__Required action__
Each line of the entries below that includes "noAccountBanked" belongs in your answer.
_ _ _ _ _ _ _
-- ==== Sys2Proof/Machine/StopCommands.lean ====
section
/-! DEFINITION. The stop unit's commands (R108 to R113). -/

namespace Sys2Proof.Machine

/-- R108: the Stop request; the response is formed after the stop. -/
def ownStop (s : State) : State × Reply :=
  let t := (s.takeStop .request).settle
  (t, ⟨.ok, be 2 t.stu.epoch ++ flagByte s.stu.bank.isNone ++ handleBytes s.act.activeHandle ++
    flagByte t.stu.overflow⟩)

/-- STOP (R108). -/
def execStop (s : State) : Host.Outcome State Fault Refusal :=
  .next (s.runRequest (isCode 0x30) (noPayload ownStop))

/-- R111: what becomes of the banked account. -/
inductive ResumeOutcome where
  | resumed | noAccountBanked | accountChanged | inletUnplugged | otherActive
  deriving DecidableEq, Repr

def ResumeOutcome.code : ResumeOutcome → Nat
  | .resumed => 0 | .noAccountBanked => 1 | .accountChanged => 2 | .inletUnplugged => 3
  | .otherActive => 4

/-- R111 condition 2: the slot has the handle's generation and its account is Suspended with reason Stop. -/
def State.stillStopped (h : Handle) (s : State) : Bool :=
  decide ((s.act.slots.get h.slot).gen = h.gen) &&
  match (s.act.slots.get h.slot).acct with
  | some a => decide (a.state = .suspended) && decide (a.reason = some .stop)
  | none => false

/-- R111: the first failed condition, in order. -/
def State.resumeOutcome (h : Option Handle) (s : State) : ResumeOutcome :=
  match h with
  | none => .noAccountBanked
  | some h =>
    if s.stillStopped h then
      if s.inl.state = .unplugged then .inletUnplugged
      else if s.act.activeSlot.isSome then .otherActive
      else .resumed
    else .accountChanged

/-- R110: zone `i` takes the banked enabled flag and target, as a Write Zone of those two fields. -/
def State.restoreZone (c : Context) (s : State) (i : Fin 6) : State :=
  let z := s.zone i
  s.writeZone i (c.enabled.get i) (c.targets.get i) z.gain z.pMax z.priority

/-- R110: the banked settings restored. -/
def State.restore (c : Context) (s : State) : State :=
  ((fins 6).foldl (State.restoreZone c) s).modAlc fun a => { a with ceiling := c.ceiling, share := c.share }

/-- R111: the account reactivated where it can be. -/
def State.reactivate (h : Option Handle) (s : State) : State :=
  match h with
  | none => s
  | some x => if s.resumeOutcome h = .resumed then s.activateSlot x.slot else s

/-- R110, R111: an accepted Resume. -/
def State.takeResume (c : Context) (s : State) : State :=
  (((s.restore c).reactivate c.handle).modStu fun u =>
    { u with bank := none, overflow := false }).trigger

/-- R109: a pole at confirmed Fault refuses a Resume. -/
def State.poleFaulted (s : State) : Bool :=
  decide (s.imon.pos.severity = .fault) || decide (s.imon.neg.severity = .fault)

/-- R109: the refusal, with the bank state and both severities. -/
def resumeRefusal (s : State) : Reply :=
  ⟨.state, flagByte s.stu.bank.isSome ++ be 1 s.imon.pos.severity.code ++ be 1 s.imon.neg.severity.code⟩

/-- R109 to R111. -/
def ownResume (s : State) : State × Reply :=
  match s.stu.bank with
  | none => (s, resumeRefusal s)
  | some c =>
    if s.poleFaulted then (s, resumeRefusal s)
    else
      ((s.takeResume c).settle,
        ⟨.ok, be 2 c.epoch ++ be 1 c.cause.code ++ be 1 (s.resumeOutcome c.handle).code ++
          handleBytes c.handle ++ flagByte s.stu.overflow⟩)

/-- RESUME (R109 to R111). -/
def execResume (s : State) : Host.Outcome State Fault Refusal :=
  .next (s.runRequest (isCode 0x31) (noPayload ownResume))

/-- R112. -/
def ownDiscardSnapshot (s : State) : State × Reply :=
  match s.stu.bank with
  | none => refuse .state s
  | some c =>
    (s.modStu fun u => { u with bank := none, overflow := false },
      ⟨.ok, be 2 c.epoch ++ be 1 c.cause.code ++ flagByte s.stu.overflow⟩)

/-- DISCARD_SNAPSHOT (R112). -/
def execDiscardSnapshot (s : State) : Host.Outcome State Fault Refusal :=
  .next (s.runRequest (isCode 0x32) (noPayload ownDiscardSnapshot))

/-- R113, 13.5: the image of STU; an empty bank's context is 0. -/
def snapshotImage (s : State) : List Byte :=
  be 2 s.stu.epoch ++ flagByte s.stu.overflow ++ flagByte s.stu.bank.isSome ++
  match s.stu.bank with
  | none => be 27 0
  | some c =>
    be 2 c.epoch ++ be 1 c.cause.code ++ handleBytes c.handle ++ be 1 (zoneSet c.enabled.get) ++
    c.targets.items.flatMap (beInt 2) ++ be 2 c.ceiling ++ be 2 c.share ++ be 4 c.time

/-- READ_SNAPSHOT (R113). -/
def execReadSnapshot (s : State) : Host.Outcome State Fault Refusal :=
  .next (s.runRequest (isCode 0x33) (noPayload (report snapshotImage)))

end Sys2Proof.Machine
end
_ _ _ _ _ _ _
__Answer to this exercise__
  | resumed | noAccountBanked | accountChanged | inletUnplugged | otherActive
  | .resumed => 0 | .noAccountBanked => 1 | .accountChanged => 2 | .inletUnplugged => 3
  | none => .noAccountBanked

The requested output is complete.